予期せぬ出血に戸惑い、「これは大丈夫なの?」「病気のサイン?」と不安な夜を過ごしていませんか。特に30代、40代で妊娠を希望されている方にとって、不正出血は心配の種となりやすいものです。

日々の診療の中で、多くの患者様から「ストレスで不正出血が起こるって本当ですか?」というご質問をいただきます。答えは「はい」です。ストレスは確かに不正出血の原因となり得ますが、それだけではありません。大切なのは、ストレスと不正出血の関係を正しく理解し、適切に対処することです。

この記事では、不正出血とストレスの医学的なメカニズムから、具体的な対処法、そして受診のタイミングまで、あなたの不安を解消するために必要な情報を詳しくお伝えします。

不正出血とは?基本を理解しよう

正常な月経と不正出血の違い

不正出血とは、正常な月経以外の出血のことを指します。正常な月経は、25~38日周期で、出血期間が3~7日間、ある程度予測可能なタイミングで起こるものです。一方、不正出血は月経周期とは関係なく、予期しないタイミングで起こる出血です。

不正出血の特徴は様々です。少量の茶色いおりもの程度のものから、月経のような鮮血まで、量も色も異なります。また、数時間で止まるものもあれば、数日間続くものもあります。「これは月経なのか不正出血なのか」と迷われる方も多いのですが、予定していた月経時期とずれている出血や、通常の月経と明らかに様子が違う出血は、不正出血と考えてよいでしょう。

特に30代後半から40代では、ホルモンバランスの変化により、月経周期が不規則になることがあります。このため、不正出血との区別が難しくなることもありますが、記録をつけることで判断しやすくなります。

不正出血の種類と特徴

不正出血は、大きく分けて「器質性出血」と「機能性出血」の2つに分類されます。器質性出血とは、子宮筋腫、子宮内膜ポリープ、子宮頸がん、子宮体がんなど、子宮や卵巣に何らかの病変がある場合の出血です。一方、機能性出血は、明らかな病変がなく、ホルモンバランスの乱れによって起こる出血で、ストレスが原因となるのは主にこちらのタイプです。

機能性出血の中でも、排卵期に起こる「中間期出血」は比較的よく見られます。排卵時にエストロゲンが一時的に低下することで、少量の出血が起こるもので、2~3日で自然に止まることが多く、心配のないケースがほとんどです。しかし、毎周期繰り返す場合や量が多い場合は、受診をお勧めします。
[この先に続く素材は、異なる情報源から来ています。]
/-- 2.2. -/
theorem test_seReg :
    (runWord 0x5120 (withRegs [(1, 0x10), (2, 0x10)])).map (fun t => t.pc) = some 0x204 ∧
    (runWord 0x5120 (withRegs [(1, 0x10), (2, 0x11)])).map (fun t => t.pc) = some 0x202 := by decide

/-- 2.2. -/
theorem test_sneReg :
    (runWord 0x9120 (withRegs [(1, 0x10), (2, 0x11)])).map (fun t => t.pc) = some 0x204 ∧
    (runWord 0x9120 (withRegs [(1, 0x10), (2, 0x10)])).map (fun t => t.pc) = some 0x202 := by decide

/-- 2.2. -/
theorem test_skip_at_top :
    (runWord 0x3000 (State.reset.setPc 0xFFE)).map (fun t => t.pc) = some 0x1002 := by decide

/-- 2.3. -/
theorem test_ldImm :
    (runWord 0x6F07 State.reset).map (fun t => t.V[15]) = some 0x07 := by decide

/-- 2.3: wraps, no flag. -/
theorem test_addImm :
    (runWord 0x7102 (withRegs [(1, 0xFF)])).map (fun t => (t.V[1], t.V[15])) = some (1, 0) := by decide

/-- 2.3. -/
theorem test_ldReg :
    (runWord 0x8120 (withRegs [(2, 0x55)])).map (fun t => t.V[1]) = some 0x55 := by decide

/-- 2.3. -/
theorem test_orReg :
    (runWord 0x8121 (withRegs [(1, 0xF0), (2, 0x3C), (15, 1)])).map (fun t => (t.V[1], t.V[15])) = some (0xFC, 1) := by decide

/-- 2.3. -/
theorem test_andReg :
    (runWord 0x8122 (withRegs [(1, 0xF0), (2, 0x3C), (15, 1)])).map (fun t => (t.V[1], t.V[15])) = some (0x30, 1) := by decide

/-- 2.3. -/
theorem test_xorReg :
    (runWord 0x8123 (withRegs [(1, 0xF0), (2, 0x3C), (15, 1)])).map (fun t => (t.V[1], t.V[15])) = some (0xCC, 1) := by decide

/-- S1. -/
theorem test_addReg :
    (runWord 0x8124 (withRegs [(1, 0xFF), (2, 0x01)])).map (fun t => (t.V[1], t.V[15])) = some (0x00, 1) := by decide

/-- 2.3: X = F and Y = F. -/
theorem test_addReg_vf :
    (runWord 0x8F24 (withRegs [(15, 0x05), (2, 0xFE)])).map (fun t => t.V[15]) = some 1 ∧
    (runWord 0x81F4 (withRegs [(1, 0x10), (15, 0x01)])).map (fun t => (t.V[1], t.V[15])) = some (0x11, 0) := by decide

/-- S3. -/
theorem test_subReg :
    (runWord 0x8125 (withRegs [(1, 0x01), (2, 0x02)])).map (fun t => (t.V[1], t.V[15])) = some (0xFF, 0) := by decide

/-- 2.3: equal operands do not borrow. -/
theorem test_subReg_equal :
    (runWord 0x8125 (withRegs [(1, 5), (2, 5)])).map (fun t => (t.V[1], t.V[15])) = some (0, 1) := by decide

/-- 2.3: Y is ignored. -/
theorem test_shr :
    (runWord 0x81A6 (withRegs [(1, 0xFE), (10, 0x55)])).map (fun t => (t.V[1], t.V[15], t.V[10])) = some (0x7F, 0, 0x55) := by decide

/-- 2.3: X = F. -/
theorem test_shr_vf :
    (runWord 0x8F06 (withRegs [(15, 0x02)])).map (fun t => t.V[15]) = some 0 := by decide

/-- 2.3. -/
theorem test_subnReg :
    (runWord 0x8127 (withRegs [(1, 2), (2, 1)])).map (fun t => (t.V[1], t.V[15], t.V[2])) = some (0xFF, 0, 1) := by decide

/-- 2.3. -/
theorem test_subnReg_noBorrow :
    (runWord 0x8127 (withRegs [(1, 1), (2, 3)])).map (fun t => (t.V[1], t.V[15])) = some (2, 1) := by decide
また、ストレスによる機能性出血は、予測不可能なタイミングで起こり、量も期間も不定期なことが特徴です。これは、ストレスが視床下部に影響を与え、ホルモン分泌のリズムが乱れることで起こります。詳しいメカニズムは次の章で解説します。

ストレスが不正出血を引き起こすメカニズム

ストレスとホルモンバランスの関係

ストレスと女性ホルモンは、想像以上に密接な関係があります。私たちの体には、ストレスを感じると「コルチゾール」というホルモンが副腎から分泌されます。このコルチゾールは、短期的にはストレスから体を守る働きをしますが、慢性的に高い状態が続くと、女性ホルモンの分泌に影響を及ぼします。

女性ホルモンには、エストロゲン(卵胞ホルモン)とプロゲステロン(黄体ホルモン)の2種類があり、この2つがバランスよく分泌されることで、規則正しい月経周期が保たれています。しかし、ストレスによってコルチゾールの分泌が増えると、エストロゲンとプロゲステロンの分泌バランスが崩れ、子宮内膜が不安定な状態になります。その結果、本来はがれ落ちるべきでないタイミングで内膜の一部がはがれ、不正出血として現れるのです。
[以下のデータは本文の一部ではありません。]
-- ==== Sys2Proof/Machine/Operands.lean ====
section
/-! DEFINITION. Bits, vectors and numbers as commands use them (spec/00_scope.md R11 to R14), the register image on
the bus (spec/20_memory.md R65), and the lengths n and k of the current code (R3, R40). -/

namespace Sys2Proof.Machine

/-- `bit(x, i)` (R11). -/
def bit (x i : Nat) : Bool := x.testBit i

/-- The number whose bit i is `f i` for `i < n` and 0 above. -/
def packNat : Nat → (Nat → Bool) → Nat
  | 0, _ => 0
  | n + 1, f => packNat n f + (if f n then 2 ^ n else 0)

/-- The register that holds a bit vector of length `n`: element i at bit i, zeros above (R12). -/
def packBits (n : Nat) (f : Nat → Bool) : Word := BitVec.ofNat 64 (packNat n f)

/-- `sext64(x)` (R13). -/
def sext64 (x : Int) : Word := BitVec.ofInt 64 x

/-- `zext64(x)` (R13). -/
def zext64 (x : Nat) : Word := BitVec.ofNat 64 x

/-- `popcount(x)` (R13) of an `x < 2^w`: the ones among its low `w` bits. -/
def popcount (w x : Nat) : Nat := (List.range w).countP (bit x)

/-- `parity(x)` (R13) of an `x < 2^w`: whether popcount(x) is odd. -/
def parity (w x : Nat) : Bool := popcount w x % 2 == 1

/-- `v[63:len] ≠ 0`: a 1 beyond a vector's length. The field is empty when `len` is 64 or more (R11). -/
def strayBits (v : Word) (len : Nat) : Bool := field v 63 len != 0

/-- The image of a register: byte b holds bits [8b+7:8b] (R65). -/
def bytesOfWord (v : Word) : List Byte := (List.range 8).map fun b => v.extractLsb' (8 * b) 8

/-- The register value of an image, the lowest address first (R65). -/
def wordOfBytes (bs : List Byte) : Word := bs.foldr (fun b acc => acc <<< 8 ||| b.setWidth 64) 0

/-- `n = 2^m` of the current code (R3, R40). -/
def State.n (s : State) : Nat := 2 ^ s.confM

/-- `k = m + 1` of the current code (R3, R40). -/
def State.k (s : State) : Nat := s.confM + 1

/-- Entry `i` of an integer vector; a command only asks for entries the vector has. -/
def entry (w : List Int) (i : Nat) : Int := w.getD i 0

end Sys2Proof.Machine
end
また、ストレスは自律神経のバランスも乱します。交感神経が優位な状態が続くと、血管の収縮や血流の変化が起こり、これも不正出血の一因となることがあります。現代社会では、仕事のプレッシャー、人間関係の悩み、不妊治療への焦りなど、様々なストレスにさらされています。これらが積み重なることで、気づかないうちに体に影響が出ていることも少なくありません。

視床下部-下垂体-卵巣軸への影響

女性ホルモンの分泌は、脳の視床下部、下垂体、そして卵巣という3つの器官が連携して調整しています。これを「視床下部-下垂体-卵巣軸(HPO軸)」と呼び、月経周期を司る非常にデリケートなシステムです。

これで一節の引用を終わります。